Apparatus and systems for monitoring and treating cataracts
Abstract
An apparatus and system for monitoring and treating cataracts, the apparatus comprising: a monitoring light source configured to monitor cataracts by emitting monitoring light in the wavelength range of 350 to 410 nm to excite fluorescence light in the cataracts, a treating light source configured to treat cataracts by emitting treating light in the wavelength range of 400 to 570 nm to irradiate the cataracts, a wavelength selection system configured to monitor cataracts by selecting wavelengths of the excited fluorescence light in the cataracts and a dichroic beam splitter configured to reflect the monitoring light and the treating light towards the cataracts and the excited fluorescence light in the cataracts towards the wavelength selection system, wherein the monitoring light, the treating light and the excited fluorescence light are reflected by the dichroic beam splitter along a common optical axis and wherein the dichroic beam splitter is arranged at 45 degrees to the common optical axis to transmit wavelengths longer than wavelengths of the monitoring light, the treating light and the excited fluorescence light towards an operator of the apparatus.
Claims
exact text as granted — not AI-modified1 . An apparatus ( 100 ) for monitoring and treating cataracts, the apparatus ( 100 ) comprising:
a monitoring light source ( 50 ) configured to monitor cataracts by emitting monitoring light in the wavelength range of 350 to 410 nm to excite fluorescence light in the cataracts a treating light source ( 40 ) configured to treat cataracts by emitting treating light in the wavelength range of 400 to 570 nm to irradiate the cataracts a wavelength selection system ( 20 ) configured to monitor cataracts by selecting wavelengths of the excited fluorescence light in the cataracts and a dichroic beam splitter ( 70 ) configured to reflect the monitoring light and the treating light towards the cataracts and the excited fluorescence light in the cataracts towards the wavelength selection system ( 20 ) wherein the monitoring light, the treating light and the excited fluorescence light are reflected by the dichroic beam splitter ( 70 ) along a common optical axis and wherein the dichroic beam splitter ( 70 ) is arranged at 45 degrees to the common optical axis to transmit wavelengths longer than wavelengths of the monitoring light, the treating light and the excited fluorescence light towards an operator of the apparatus ( 100 ).

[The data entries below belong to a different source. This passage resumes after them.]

theorem State.setHost_in {s : State} {b : Sparse Byte} {m : Nat} {s₀ : State} (k : Memory.wf s.hostMem = true → Memory.wf b = true) (h : Within m s₀ s)
    (hm : 64 ||| m = m) : Within m s₀ (s.setHost b) := h.step (State.setHost_within s b k) hm

theorem State.setMemSys_in {s : State} {x : MemSys} {m : Nat} {s₀ : State} (k : x.bytes = s.mem.bytes) (h : Within m s₀ s) (hm : 2048 ||| m = m) :
    Within m s₀ (s.setMemSys x) := h.step (State.setMemSys_within s x k) hm

theorem mem_in {s : State} {x : MemSys} {m : Nat} {s₀ : State} (k : x.bytes = s.mem.bytes) (h : Within m s₀ s) (hm : 2048 ||| m = m) :
    Within m s₀ { s with mem := x } := h.step (State.setMemSys_within s x k) hm

theorem keep_in {s : State} {x : Keep} {m : Nat} {s₀ : State} (k : x.svn = s.keep.svn) (h : Within m s₀ s) (hm : 512 ||| m = m) :
    Within m s₀ { s with keep := x } := h.step (State.setKeep_within s x k) hm

/-! ## Commands and instructions -/

/-- What running a command did lies within `m`. -/
def RanWithin (m : Nat) (s : State) : Ran → Prop
  | .fin t _ _ _ => Within m s t
  | .keep t _ => Within m s t
  | .gone t => Within m s t
  | .later => True

/-- What issuing an instruction did lies within `m`. -/
def ResWithin (m : Nat) (s : State) : Res → Prop
  | .done t => Within m s t
  | .jumped t => Within m s t
  | .parked t => Within m s t
  | .trap _ => True
  | .notReady => True

theorem ResWithin.done {m : Nat} {s t : State} (h : Within m s t) : ResWithin m s (.done t) := h

theorem ResWithin.jumped {m : Nat} {s t : State} (h : Within m s t) : ResWithin m s (.jumped t) := h

theorem ResWithin.parked {m : Nat} {s t : State} (h : Within m s t) : ResWithin m s (.parked t) := h

theorem ResWithin.trap (m : Nat) (s : State) (x : Trap) : ResWithin m s (.trap x) := trivial

theorem ResWithin.notReady (m : Nat) (s : State) : ResWithin m s .notReady := trivial

theorem ResWithin.of_done {m : Nat} {s t : State} {x : Res} (e : x = .done t) (h : ResWithin m s x) : Within m s t := by subst e; exact h

theorem ResWithin.of_parked {m : Nat} {s t : State} {x : Res} (e : x = .parked t) (h : ResWithin m s x) : Within m s t := by subst e; exact h

theorem Within.ite_fst {α : Type} {m : Nat} {s : State} {p : Prop} [Decidable p] {a b : State × α} (h : p → Within m s a.1) (k : ¬p → Within m s b.1) :
    Within m s (if p then a else b).1 := by
  split
  · exact h ‹_›
  · exact k ‹_›

theorem Within.foldl_fst {α β : Type} {m : Nat} {s : State} {f : State × β → α → State × β} {l : List α} {x : State × β} (h : Within m s x.1)
    (hf : ∀ y a, Within m y.1 (f y a).1) : Within m s (l.foldl f x).1 := by
  induction l generalizing x with
  | nil => exact h
  | cons a l ih => exact ih (h.trans (hf x a))

theorem Within.foldl_proj {α β : Type} {m : Nat} {s : State} {g : β → State} {f : β → α → β} {l : List α} {x : β} (h : Within m s (g x))
    (hf : ∀ y a, Within m (g y) (g (f y a))) : Within m s (g (l.foldl f x)) := by
  induction l generalizing x with
  | nil => exact h
  | cons a l ih => exact ih (h.trans (hf x a))

theorem Within.ite_proj {α : Type} {m : Nat} {s : State} {p : Prop} [Decidable p] {g : α → State} {a b : α} (h : p → Within m s (g a))
    (k : ¬p → Within m s (g b)) : Within m s (g (if p then a else b)) := by
  split
  · exact h ‹_›
  · exact k ‹_›

theorem RanWithin.mono {m n : Nat} {s : State} {x : Ran} (h : RanWithin n s x) (hm : n ||| m = m) : RanWithin m s x := by
  cases x <;> first | exact Within.mono h hm | trivial

theorem RanWithin.step {m n : Nat} {s t : State} {x : Ran} (h : Within m s t) (k : RanWithin n t x) (hm : n ||| m = m) : RanWithin m s x := by
  cases x <;> first | exact Within.step h k hm | trivial

theorem ResWithin.mono {m n : Nat} {s : State} {x : Res} (h : ResWithin n s x) (hm : n ||| m = m) : ResWithin m s x := by
  cases x <;> first | exact Within.mono h hm | trivial

theorem ResWithin.step {m n : Nat} {s t : State} {x : Res} (h : Within m s t) (k : ResWithin n t x) (hm : n ||| m = m) : ResWithin m s x := by
  cases x <;> first | exact Within.step h k hm | trivial

end Sys2Proof.Machine
end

2 . The apparatus ( 100 ) of claim 1 , wherein the monitoring light source ( 50 ) comprises a non-lasing LED light source operable to emit light in the wavelength range of 350 to 410 nm, preferably in the wavelength range of 360 to 370 nm and more preferably at 365 nm to excite fluorescence light in the cataracts.

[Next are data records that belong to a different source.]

-- ==== Sys2Proof/Laws/Within/Sync.lean ====
section
/-! SUPPORT. What the operations of Machine/Sync.lean may touch: one lemma for each. -/

namespace Sys2Proof.Machine

open Sys2Proof

set_option linter.unusedTactic false
set_option linter.unreachableTactic false

theorem freeGroupWait_within (s : State) (g : GroupId) (pc : Word64) : Within 32768 s (freeGroupWait s g pc) := by
  unfold freeGroupWait
  repeat' (first
    | assumption
    | with_reducible (exact Within.refl _ _)
    | with_reducible refine State.setGroup_in ?_ (by decide)
    | split
    | dsimp only)

theorem freeGroupWait_in {s : State} {g : GroupId} {pc : Word64} {which : Nat} {s₀ : State} (h₀ : Within which s₀ s) (hm₀ : 32768 ||| which = which) : Within which s₀ (freeGroupWait s g pc) :=
  Within.step h₀ (freeGroupWait_within ..) hm₀

theorem freeWaiter_within (s : State) (w : Waiter) : Within 163840 s (freeWaiter s w) := by
  unfold freeWaiter
  repeat' (first
    | assumption
    | with_reducible (exact Within.refl _ _)
    | with_reducible refine State.setCluster_in ?_ (by decide)
    | with_reducible refine freeGroupWait_in ?_ (by decide)
    | split
    | dsimp only)

theorem freeWaiter_in {s : State} {w : Waiter} {which : Nat} {s₀ : State} (h₀ : Within which s₀ s) (hm₀ : 163840 ||| which = which) : Within which s₀ (freeWaiter s w) :=
  Within.step h₀ (freeWaiter_within ..) hm₀

theorem settle_within (s : State) (n : Nat) (j : Judged) (mark : Option (Nat × Nat × Nat)) : Within 26124408 s (settle s n j mark) := by
  unfold settle
  repeat' (first
    | assumption
    | with_reducible (exact Within.refl _ _)
    | with_reducible (refine Within.foldl ?_ (fun _ _ => ?_))
    | with_reducible (refine Within.foldl_fst ?_ (fun _ _ => ?_))
    | with_reducible refine State.bump_in ?_ (by decide)
    | with_reducible refine State.setObj_in ?_ (by decide)
    | with_reducible refine takeTraps_in ?_ (by decide)
    | with_reducible refine freeWaiter_in ?_ (by decide)
    | split
    | dsimp only)

theorem settle_in {s : State} {n : Nat} {j : Judged} {mark : Option (Nat × Nat × Nat)} {which : Nat} {s₀ : State} (h₀ : Within which s₀ s) (hm₀ : 26124408 ||| which = which) : Within which s₀ (settle s n j mark) :=
  Within.step h₀ (settle_within ..) hm₀

theorem applyChange_within (s : State) (n : Nat) (x : Signal) : Within 26124408 s (applyChange s n x) := by
  unfold applyChange
  repeat' (first
    | assumption
    | with_reducible (exact Within.refl _ _)
    | with_reducible refine State.bump_in ?_ (by decide)
    | with_reducible refine settle_in ?_ (by decide)
    | split
    | dsimp only)

theorem applyChange_in {s : State} {n : Nat} {x : Signal} {which : Nat} {s₀ : State} (h₀ : Within which s₀ s) (hm₀ : 26124408 ||| which = which) : Within which s₀ (applyChange s n x) :=
  Within.step h₀ (applyChange_within ..) hm₀

theorem presentWait_within (s : State) (w : WaitMsg) : Within 26124408 s (presentWait s w) := by
  unfold presentWait
  repeat' (first
    | assumption
    | with_reducible (exact Within.refl _ _)
    | with_reducible refine State.bump_in ?_ (by decide)
    | with_reducible refine State.setObj_in ?_ (by decide)
    | with_reducible refine State.setSync_in ?_ (by decide)
    | with_reducible refine takeTrap_in ?_ (by decide)
    | with_reducible refine settle_in ?_ (by decide)
    | split
    | dsimp only)

theorem presentWait_in {s : State} {w : WaitMsg} {which : Nat} {s₀ : State} (h₀ : Within which s₀ s) (hm₀ : 26124408 ||| which = which) : Within which s₀ (presentWait s w) :=
  Within.step h₀ (presentWait_within ..) hm₀

theorem dropWaits_within (s : State) (g : GroupId) : Within 26124408 s (dropWaits s g) := by
  unfold dropWaits
  repeat' (first
    | assumption
    | with_reducible (exact Within.refl _ _)
    | with_reducible (refine Within.foldl ?_ (fun _ _ => ?_))
    | with_reducible (refine Within.foldl_fst ?_ (fun _ _ => ?_))
    | with_reducible refine State.setSync_in ?_ (by decide)
    | with_reducible refine settle_in ?_ (by decide)
    | split
    | dsimp only)

theorem dropWaits_in {s : State} {g : GroupId} {which : Nat} {s₀ : State} (h₀ : Within which s₀ s) (hm₀ : 26124408 ||| which = which) : Within which s₀ (dropWaits s g) :=
  Within.step h₀ (dropWaits_within ..) hm₀

theorem killGroup_within (s : State) (g : GroupId) : Within 26124408 s (killGroup s g) := by
  unfold killGroup
  repeat' (first
    | assumption
    | with_reducible (exact Within.refl _ _)
    | with_reducible refine State.freeGroup_in ?_ (by decide)
    | with_reducible refine checkBarriers_in ?_ (by decide)
    | with_reducible refine settleBlock_in ?_ (by decide)
    | with_reducible refine dropWaits_in ?_ (by decide)
    | split
    | dsimp only)

theorem killGroup_in {s : State} {g : GroupId} {which : Nat} {s₀ : State} (h₀ : Within which s₀ s) (hm₀ : 26124408 ||| which = which) : Within which s₀ (killGroup s g) :=
  Within.step h₀ (killGroup_within ..) hm₀

end Sys2Proof.Machine
end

3 . The apparatus ( 100 ) of any of the preceding claims, wherein the treating light source ( 40 ) comprises a non-lasing LED light source operable to emit light in the wavelength range of 400 to 570 nm, preferably in the wavelength range of 410 to 420 nm and more preferably at 415 nm to irradiate the cataracts.
4 . The apparatus ( 100 ) of any of the preceding claims, wherein the wavelength selection system ( 20 ) comprises any one or a combination of any one of a linear variable interference filter, a diffraction grating and a refractive prism.

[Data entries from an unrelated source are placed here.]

theorem runLog2_within (x0 : Env) (x1 : State) : ResWithin 98304 x1 (runLog2 x0 x1) := by
  unfold runLog2
  repeat' (first
    | assumption
    | with_reducible (exact Within.refl _ _)
    | with_reducible (refine ResWithin.done ?_)
    | with_reducible (refine ResWithin.jumped ?_)
    | with_reducible (refine ResWithin.parked ?_)
    | (exact ResWithin.trap _ _ _)
    | (exact ResWithin.notReady _ _)
    | with_reducible refine fpRes_in ?_ (by decide)
    | split
    | dsimp only
    | refine ResWithin.of_done (by assumption) ?_
    | refine ResWithin.of_parked (by assumption) ?_)

theorem runLog2_in {x0 : Env} {x1 : State} {which : Nat} {s₀ : State} (h₀ : Within which s₀ x1) (hm₀ : 98304 ||| which = which) : ResWithin which s₀ (runLog2 x0 x1) :=
  ResWithin.step h₀ (runLog2_within ..) hm₀

theorem cvtWith_within (mode : Nat → Rmode) (e : Env) (s : State) : Within 98304 s (cvtWith mode e s) := by
  unfold cvtWith
  repeat' (first
    | assumption
    | with_reducible (exact Within.refl _ _)
    | with_reducible refine Env.writeFl_in ?_ (by decide)
    | split
    | dsimp only)

theorem cvtWith_in {mode : Nat → Rmode} {e : Env} {s : State} {which : Nat} {s₀ : State} (h₀ : Within which s₀ s) (hm₀ : 98304 ||| which = which) : Within which s₀ (cvtWith mode e s) :=
  Within.step h₀ (cvtWith_within ..) hm₀

theorem runCvtRne_within (e : Env) (s : State) : ResWithin 98304 s (runCvtRne e s) := by
  unfold runCvtRne
  repeat' (first
    | assumption
    | with_reducible (exact Within.refl _ _)
    | with_reducible (refine ResWithin.done ?_)
    | with_reducible (refine ResWithin.jumped ?_)
    | with_reducible (refine ResWithin.parked ?_)
    | (exact ResWithin.trap _ _ _)
    | (exact ResWithin.notReady _ _)
    | with_reducible refine cvtWith_in ?_ (by decide)
    | split
    | dsimp only)

theorem runCvtRne_in {e : Env} {s : State} {which : Nat} {s₀ : State} (h₀ : Within which s₀ s) (hm₀ : 98304 ||| which = which) : ResWithin which s₀ (runCvtRne e s) :=
  ResWithin.step h₀ (runCvtRne_within ..) hm₀

theorem runCvtRtz_within (e : Env) (s : State) : ResWithin 98304 s (runCvtRtz e s) := by
  unfold runCvtRtz
  repeat' (first
    | assumption
    | with_reducible (exact Within.refl _ _)
    | with_reducible (refine ResWithin.done ?_)
    | with_reducible (refine ResWithin.jumped ?_)
    | with_reducible (refine ResWithin.parked ?_)
    | (exact ResWithin.trap _ _ _)
    | (exact ResWithin.notReady _ _)
    | with_reducible refine cvtWith_in ?_ (by decide)
    | split
    | dsimp only)

theorem runCvtRtz_in {e : Env} {s : State} {which : Nat} {s₀ : State} (h₀ : Within which s₀ s) (hm₀ : 98304 ||| which = which) : ResWithin which s₀ (runCvtRtz e s) :=
  ResWithin.step h₀ (runCvtRtz_within ..) hm₀

theorem runCvtSr_within (e : Env) (s : State) : ResWithin 98312 s (runCvtSr e s) := by
  unfold runCvtSr
  repeat' (first
    | assumption
    | with_reducible (exact Within.refl _ _)
    | with_reducible (refine ResWithin.done ?_)
    | with_reducible (refine ResWithin.jumped ?_)
    | with_reducible (refine ResWithin.parked ?_)
    | (exact ResWithin.trap _ _ _)
    | (exact ResWithin.notReady _ _)
    | with_reducible refine cvtWith_in ?_ (by decide)
    | split
    | dsimp only
    | with_reducible refine free_in ?_ (by decide))

theorem runCvtSr_in {e : Env} {s : State} {which : Nat} {s₀ : State} (h₀ : Within which s₀ s) (hm₀ : 98312 ||| which = which) : ResWithin which s₀ (runCvtSr e s) :=
  ResWithin.step h₀ (runCvtSr_within ..) hm₀

theorem runIsetp_within (e : Env) (s : State) : ResWithin 32768 s (runIsetp e s) := by
  unfold runIsetp
  repeat' (first
    | assumption
    | with_reducible (exact Within.refl _ _)
    | with_reducible (refine ResWithin.done ?_)
    | with_reducible (refine ResWithin.jumped ?_)
    | with_reducible (refine ResWithin.parked ?_)
    | (exact ResWithin.trap _ _ _)
    | (exact ResWithin.notReady _ _)
    | with_reducible refine Env.write_in ?_ (by decide)
    | split
    | dsimp only)

theorem runIsetp_in {e : Env} {s : State} {which : Nat} {s₀ : State} (h₀ : Within which s₀ s) (hm₀ : 32768 ||| which = which) : ResWithin which s₀ (runIsetp e s) :=
  ResWithin.step h₀ (runIsetp_within ..) hm₀

theorem runFsetp_within (e : Env) (s : State) : ResWithin 98304 s (runFsetp e s) := by
  unfold runFsetp
  repeat' (first
    | assumption
    | with_reducible (exact Within.refl _ _)
    | with_reducible (refine ResWithin.done ?_)
    | with_reducible (refine ResWithin.jumped ?_)
    | with_reducible (refine ResWithin.parked ?_)
    | (exact ResWithin.trap _ _ _)
    | (exact ResWithin.notReady _ _)
    | with_reducible refine Env.writeFl_in ?_ (by decide)
    | split
    | dsimp only)

theorem runFsetp_in {e : Env} {s : State} {which : Nat} {s₀ : State} (h₀ : Within which s₀ s) (hm₀ : 98304 ||| which = which) : ResWithin which s₀ (runFsetp e s) :=
  ResWithin.step h₀ (runFsetp_within ..) hm₀

theorem predRes_within (op : Bool → Bool → Bool) (e : Env) (s : State) : ResWithin 32768 s (predRes op e s) := by
  unfold predRes
  repeat' (first
    | assumption
    | with_reducible (exact Within.refl _ _)
    | with_reducible (refine ResWithin.done ?_)
    | with_reducible (refine ResWithin.jumped ?_)
    | with_reducible (refine ResWithin.parked ?_)
    | (exact ResWithin.trap _ _ _)
    | (exact ResWithin.notReady _ _)
    | with_reducible refine Env.write_in ?_ (by decide)
    | split
    | dsimp only)

theorem predRes_in {op : Bool → Bool → Bool} {e : Env} {s : State} {which : Nat} {s₀ : State} (h₀ : Within which s₀ s) (hm₀ : 32768 ||| which = which) : ResWithin which s₀ (predRes op e s) :=
  ResWithin.step h₀ (predRes_within ..) hm₀

theorem runPand_within (x0 : Env) (x1 : State) : ResWithin 32768 x1 (runPand x0 x1) := by
  unfold runPand
  repeat' (first
    | assumption
    | with_reducible (exact Within.refl _ _)
    | with_reducible (refine ResWithin.done ?_)
    | with_reducible (refine ResWithin.jumped ?_)
    | with_reducible (refine ResWithin.parked ?_)
    | (exact ResWithin.trap _ _ _)
    | (exact ResWithin.notReady _ _)
    | with_reducible refine predRes_in ?_ (by decide)
    | split
    | dsimp only
    | refine ResWithin.of_done (by assumption) ?_
    | refine ResWithin.of_parked (by assumption) ?_)

theorem runPand_in {x0 : Env} {x1 : State} {which : Nat} {s₀ : State} (h₀ : Within which s₀ x1) (hm₀ : 32768 ||| which = which) : ResWithin which s₀ (runPand x0 x1) :=
  ResWithin.step h₀ (runPand_within ..) hm₀

theorem runPor_within (x0 : Env) (x1 : State) : ResWithin 32768 x1 (runPor x0 x1) := by
  unfold runPor
  repeat' (first
    | assumption
    | with_reducible (exact Within.refl _ _)
    | with_reducible (refine ResWithin.done ?_)
    | with_reducible (refine ResWithin.jumped ?_)
    | with_reducible (refine ResWithin.parked ?_)
    | (exact ResWithin.trap _ _ _)
    | (exact ResWithin.notReady _ _)
    | with_reducible refine predRes_in ?_ (by decide)
    | split
    | dsimp only
    | refine ResWithin.of_done (by assumption) ?_
    | refine ResWithin.of_parked (by assumption) ?_)

theorem runPor_in {x0 : Env} {x1 : State} {which : Nat} {s₀ : State} (h₀ : Within which s₀ x1) (hm₀ : 32768 ||| which = which) : ResWithin which s₀ (runPor x0 x1) :=
  ResWithin.step h₀ (runPor_within ..) hm₀

theorem runPxor_within (x0 : Env) (x1 : State) : ResWithin 32768 x1 (runPxor x0 x1) := by
  unfold runPxor
  repeat' (first
    | assumption
    | with_reducible (exact Within.refl _ _)
    | with_reducible (refine ResWithin.done ?_)
    | with_reducible (refine ResWithin.jumped ?_)
    | with_reducible (refine ResWithin.parked ?_)
    | (exact ResWithin.trap _ _ _)
    | (exact ResWithin.notReady _ _)
    | with_reducible refine predRes_in ?_ (by decide)
    | split
    | dsimp only
    | refine ResWithin.of_done (by assumption) ?_
    | refine ResWithin.of_parked (by assumption) ?_)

5 . The apparatus ( 100 ) of claim 4 , wherein the linear variable interference filter ( 22 ) comprises a tuneable bandpass interference filter operable in the wavelength range of 320 to 560 nm.
6 . The apparatus ( 100 ) of claim 5 , wherein the tuneable bandpass interference filter comprises a wedge filter ( 22 ).
7 . The apparatus ( 100 ) of any one of claims 4 to 6 , wherein the wavelength selection system ( 20 ) further comprises a linear drive operable to move the linear variable interference filter along an axis perpendicular to the common optical axis.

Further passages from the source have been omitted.